Samedi 30 mai 2026, un homme armé de couteaux a été tué par un policier dans un foyer de travailleurs à Bobigny. Membre de la communauté tamoule, son décès suscite déjà des interrogations. Selon des témoins cités par l’Humanité, le contexte du tir fatidique pourrait être largement contesté.
Ce tragique incident a été largement éclipsé par des événements survenus lors de la victoire du PSG en Ligue des champions, où un adolescent a été blessé par un tir de LBD, comme rapporté par le député insoumis Aly Diouara.

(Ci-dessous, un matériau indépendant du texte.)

/-- The cores start anew with no takeover under way. -/
theorem State.resetKept_coresReset {s : State} (h : s.takeovers = []) : s.coresReset.resetKept = s.resetKept := by
  have hstop (t : State) : ({ t with ctxs := bootCtxs, lcores := [], icache := [], icBad := [], ops := [], nmts := [], postings := [], capPend := [], lcmHeld := [] } : State).resetKept = t.resetKept :=
    State.resetKept_of rfl rfl rfl rfl
  have hdue : s.releaseDueAll.resetKept = s.resetKept := s.resetKept_releaseDueAll
  have hnone : s.releaseDueAll.takeovers = [] := (State.takeovers_of_resetKept hdue).trans h
  have hflush : State.takeoversFlush 64 s.releaseDueAll = s.releaseDueAll := by
    unfold State.takeoversFlush
    rw [hnone]
  unfold State.coresReset
  rw [hflush]
  exact (hstop _).trans hdue

end Sys2Proof.Machine
end

section
/-! The wake boot: what it records and starts, whatever woke the device. -/

namespace Sys2Proof.Machine

/-! ## Registers of pages -/

/-- `t` has of `s` the registers of the pages in `K`. -/
structure State.KeepsOn (K : Nat → Prop) (s t : State) : Prop where
  reg : ∀ pg off, K pg → off < 0x1000 → t.reg pg off = s.reg pg off

namespace State.KeepsOn

variable {K : Nat → Prop} {s t u : State}

theorem of_regs (h : t.regs = s.regs) : s.KeepsOn K t := ⟨fun pg off _ _ => State.reg_of_regs h pg off⟩

theorem trans (h : s.KeepsOn K t) (h' : t.KeepsOn K u) : s.KeepsOn K u :=
  ⟨fun pg off hpg hoff => (h'.reg pg off hpg hoff).trans (h.reg pg off hpg hoff)⟩

theorem mono {K' : Nat → Prop} (h : s.KeepsOn K t) (hsub : ∀ pg, K' pg → K pg) : s.KeepsOn K' t :=
  ⟨fun pg off hpg hoff => h.reg pg off (hsub pg hpg) hoff⟩

theorem setReg (s : State) {pg off : Nat} (w : Word) (hpg : ¬ K pg) (hoff : off < 0x1000) : s.KeepsOn K (s.setReg pg off w) :=
  ⟨fun _ _ hpg' hoff' => State.reg_setReg_ne s w (regKey_ne hoff' hoff (.inl fun e => hpg (e ▸ hpg')))⟩

theorem setFld (s : State) {pg : Nat} {f : Fld} (v : Nat) (hpg : ¬ K pg) (hoff : f.off < 0x1000) : s.KeepsOn K (s.setFld pg f v) :=
  setReg s _ hpg hoff

theorem setBit (s : State) {pg : Nat} {f : Fld} (b : Bool) (hpg : ¬ K pg) (hoff : f.off < 0x1000) : s.KeepsOn K (s.setBit pg f b) :=
  setReg s _ hpg hoff

theorem foldl {α : Type} {f : State → α → State} : ∀ (l : List α), (∀ t : State, ∀ a ∈ l, t.KeepsOn K (f t a)) → ∀ s : State, s.KeepsOn K (l.foldl f s)
  | [], _, _ => of_regs rfl
  | a :: l, hf, s => (hf s a (List.mem_cons_self ..)).trans (foldl l (fun t b hb => hf t b (List.mem_cons_of_mem a hb)) (f s a))

theorem detect (s : State) {pg : Nat} (bit : Nat) (hpg : ¬ K pg) : s.KeepsOn K (s.detect pg bit) :=
  (setReg s _ hpg (by decide)).trans (of_regs (State.detectAs_regs ..))

theorem count (s : State) {pg i : Nat} (hi : i < 64) (hpg : ¬ K pg) : s.KeepsOn K (s.count pg i) :=
  ⟨fun _ _ hpg' hoff => State.reg_count_page s hi hoff fun e => hpg (e ▸ hpg')⟩

theorem fld (h : s.KeepsOn K t) {pg : Nat} {f : Fld} (hpg : K pg) (hoff : f.off < 0x1000) : t.fld pg f = s.fld pg f := by
  rw [State.fld, State.fld, h.reg pg f.off hpg hoff]

theorem bit (h : s.KeepsOn K t) {pg : Nat} {f : Fld} (hpg : K pg) (hoff : f.off < 0x1000) : t.bit pg f = s.bit pg f := by
  rw [State.bit, State.bit, h.fld hpg hoff]

theorem coreExists (h : s.KeepsOn K t) (hpg : K 0x02A) (n : Nat) : t.coreExists n = s.coreExists n := by
  rw [State.coreExists, State.coreExists, h.fld hpg (by decide)]

theorem posting (h : s.KeepsOn K t) (hpg : K 0x02A) (ev : Nat) : t.posting ev = s.posting ev := by
  simp only [State.posting, funext (h.coreExists hpg)]

end State.KeepsOn

/-! ## The network at a wake -/

/-- A page that is no CAN controller's. -/
abbrev offCan (pg : Nat) : Prop := pg < 0x200 ∨ 0x207 < pg

/-- The CAN controllers' pages change, and nothing that a wake boot shows. -/
structure State.NetStep (s t : State) : Prop where
  regs : s.KeepsOn offCan t
  power : t.power = s.power
  pwr : t.pwr = s.pwr
  mem : t.mem = s.mem

namespace State.NetStep

variable {s t u : State}

theorem of_regs (hregs : t.regs = s.regs) (hpower : t.power = s.power) (hpwr : t.pwr = s.pwr) (hmem : t.mem = s.mem) : s.NetStep t :=
  ⟨.of_regs hregs, hpower, hpwr, hmem⟩

theorem refl (s : State) : s.NetStep s := of_regs rfl rfl rfl rfl

theorem trans (h : s.NetStep t) (h' : t.NetStep u) : s.NetStep u :=
  ⟨h.regs.trans h'.regs, h'.power.trans h.power, h'.pwr.trans h.pwr, h'.mem.trans h.mem⟩

theorem foldl {α : Type} {f : State → α → State} : ∀ (l : List α), (∀ t : State, ∀ a ∈ l, t.NetStep (f t a)) → ∀ s : State, s.NetStep (l.foldl f s)
  | [], _, s => refl s
  | a :: l, hf, s => (hf s a (List.mem_cons_self ..)).trans (foldl l (fun t b hb => hf t b (List.mem_cons_of_mem a hb)) (f s a))

theorem setReg (s : State) {pg off : Nat} (w : Word) (hpg : ¬ offCan pg) (hoff : off < 0x1000) : s.NetStep (s.setReg pg off w) :=
  ⟨.setReg s w hpg hoff, State.setReg_power .., State.setReg_pwr .., State.setReg_mem ..⟩

theorem setFld (s : State) {pg : Nat} {f : Fld} (v : Nat) (hpg : ¬ offCan pg) (hoff : f.off < 0x1000) : s.NetStep (s.setFld pg f v) :=
  setReg s _ hpg hoff

theorem setBit (s : State) {pg : Nat} {f : Fld} (b : Bool) (hpg : ¬ offCan pg) (hoff : f.off < 0x1000) : s.NetStep (s.setBit pg f b) :=
  setReg s _ hpg hoff

theorem post (s : State) (ev : Nat) : s.NetStep (s.post ev) := of_regs (State.post_regs ..) rfl rfl rfl

theorem detect (s : State) {pg : Nat} (bit : Nat) (hpg : ¬ offCan pg) : s.NetStep (s.detect pg bit) :=
  ⟨.detect s bit hpg, State.detect_power .., State.detect_pwr .., State.detect_mem ..⟩

theorem ite {c : Prop} [Decidable c] (h : s.NetStep t) (h' : s.NetStep u) : s.NetStep (if c then t else u) := by
  split
  · exact h
  · exact h'

end State.NetStep

theorem not_offCan {c : Nat} (h : c < 8) : ¬ offCan (canPg c) := by simp only [canPg]; omega

theorem State.netStep_canShow (s : State) {c : Nat} (h : c < 8) : s.NetStep (s.canShow c) :=
  ((State.NetStep.setFld s _ (not_offCan h) (by decide)).trans (.setBit _ _ (not_offCan h) (by decide))).trans
    (.setBit _ _ (not_offCan h) (by decide))

theorem State.netStep_txEnd (s : State) {c t : Nat} (h : c < 8) (ht : t < 16) (st : Nat) : s.NetStep (s.txEnd c t st) := by
  unfold State.txEnd
  refine State.NetStep.trans ?_ (State.netStep_canShow _ h)
  refine State.NetStep.trans ?_ (.ite (.detect _ 9 (not_offCan h)) (.ite (.detect _ 8 (not_offCan h)) (.refl _)))
  refine State.NetStep.trans ?_ (.ite (.post _ _) (.refl _))
  exact (State.NetStep.setFld s _ (not_offCan h) (by simp; omega)).trans (.setReg _ _ (not_offCan h) (by decide))

theorem State.netStep_setCan (s : State) (c : Nat) (v : Can) : s.NetStep (s.setCan c v) := .of_regs rfl rfl rfl rfl
theorem State.netStep_setLin (s : State) (l : Nat) (v : Lin) : s.NetStep (s.setLin l v) := .of_regs rfl rfl rfl rfl

theorem State.netStep_setNm (s : State) (v : Nm) : s.NetStep { s with nm := v } := .of_regs rfl rfl rfl rfl

theorem State.netStep_nmSweep (s : State) : s.NetStep s.nmSweep := by
  refine State.NetStep.foldl _ (fun t c hc => ?_) s
  refine (State.netStep_setCan t c _).trans (.ite ?_ (.refl _))
  refine (State.netStep_txEnd _ (List.mem_range.mp hc) (by decide) 4).trans (.ite (.refl _) ?_)
  exact State.netStep_setCan ..

theorem State.netStep_nmCease (s : State) : s.NetStep s.nmCease := by
  have hlins (t : State) (l : Nat) : t.NetStep
      (if (t.linAt l).sleepPend ∧ s.nm.sending.contains (8 + l) then t.setLin l { t.linAt l with sleepPend := false } else t) :=
    .ite (State.netStep_setLin ..) (.refl t)
  exact (State.NetStep.foldl _ (fun t l _ => hlins t l) s).trans (State.netStep_setNm ..)

/-- A page that is neither a CAN controller's nor the NM block's. -/
abbrev offNet (pg : Nat) : Prop := offCan pg ∧ pg ≠ nmPg

/-- AWAKE is entered (R425, R430). -/
theorem State.setNmState_awake (s : State) : (s.setNmState 0).nmState = 0 ∧ s.KeepsOn offNet (s.setNmState 0) ∧
    (s.setNmState 0).power = s.power ∧ (s.setNmState 0).pwr = s.pwr ∧ (s.setNmState 0).mem = s.mem := by
  unfold State.setNmState
  split
  next h => exact ⟨h, .of_regs rfl, rfl, rfl, rfl⟩
  next =>
    have hset : (s.setFld nmPg R.NM.STAT.STATE 0).NetStep ((s.setFld nmPg R.NM.STAT.STATE 0).post 204) := .post _ 204
    have hstep (t : State) : t.NetStep
        (let u : State := { t with nm := { t.nm with awake := t.tb, kaTick := t.tb } }
         if u.nm.forced then u else u.nmCease).nmSweep :=
      ((State.netStep_setNm t _).trans (.ite (.refl _) (State.netStep_nmCease _))).trans (State.netStep_nmSweep _)
    have hall := hset.trans (hstep _)
    refine ⟨?_, ?_, ?_, ?_, ?_⟩
    · exact (hall.regs.fld (by decide) (by decide)).trans (State.fld_setFld_fits s nmPg R.NM.STAT.STATE 0 (by decide) (by decide) (by decide))
    · exact (State.KeepsOn.setFld s _ (by simp) (by decide)).trans (hall.regs.mono fun _ h => h.1)
    · exact hall.power.trans (State.setFld_power ..)
    · exact hall.pwr.trans (State.setFld_pwr ..)
    · exact hall.mem.trans (State.setFld_mem ..)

Au même moment, un homme armé a été abattu, la préfecture de police ayant simplement précisé que le policier avait été contraint d’utiliser son arme pour se défendre.
Selon des sources proches de l’incident, l’homme aurait traversé une grave détresse psychologique, gérée initialement par les résidents. Après l’appel, les pompiers, confrontés à la menace des couteaux, auraient choisi de s’éloigner. Cela a mené à une intervention policière après que l’homme aurait légèrement blessé un voisin et un enfant d’origine afghane.
Enquête ouverte pour violence avec arme ayant entraîné la mort
Alors que la préfecture évoque une menace grave, d’autres témoignages suggèrent que les circonstances du tir sont discutables. D’après des témoins, le policier aurait ouvert le feu dès sa sortie de l’ascenseur, alors qu’un tiers se trouvait entre lui et l’individu armé, ce qui soulève des questions quant à la proportionnalité de l’action.
Le parquet de Bobigny a déclaré que l’Inspection générale de la police nationale (IGPN) était déjà sur le coup, une enquête étant ouverte pour éclaircir les raisons qui ont poussé le policier à tirer. Des premières auditions révèlent que le suspect avançait avec ses armes au moment où les portes de l’ascenseur se sont ouvertes, provoquant une réaction immédiate de la part des agents, dont l’un a tenté de neutraliser l’homme avant de faire feu.
La communauté tamoule vit ce drame avec une grande émotion. L’homme abattu était issu d’une lignée marquée par le conflit sri-lankais, où les Tigres tamouls ont subi une violente répression en 2009. Une marche blanche est prévue la semaine prochaine à Bobigny pour rendre hommage à la victime.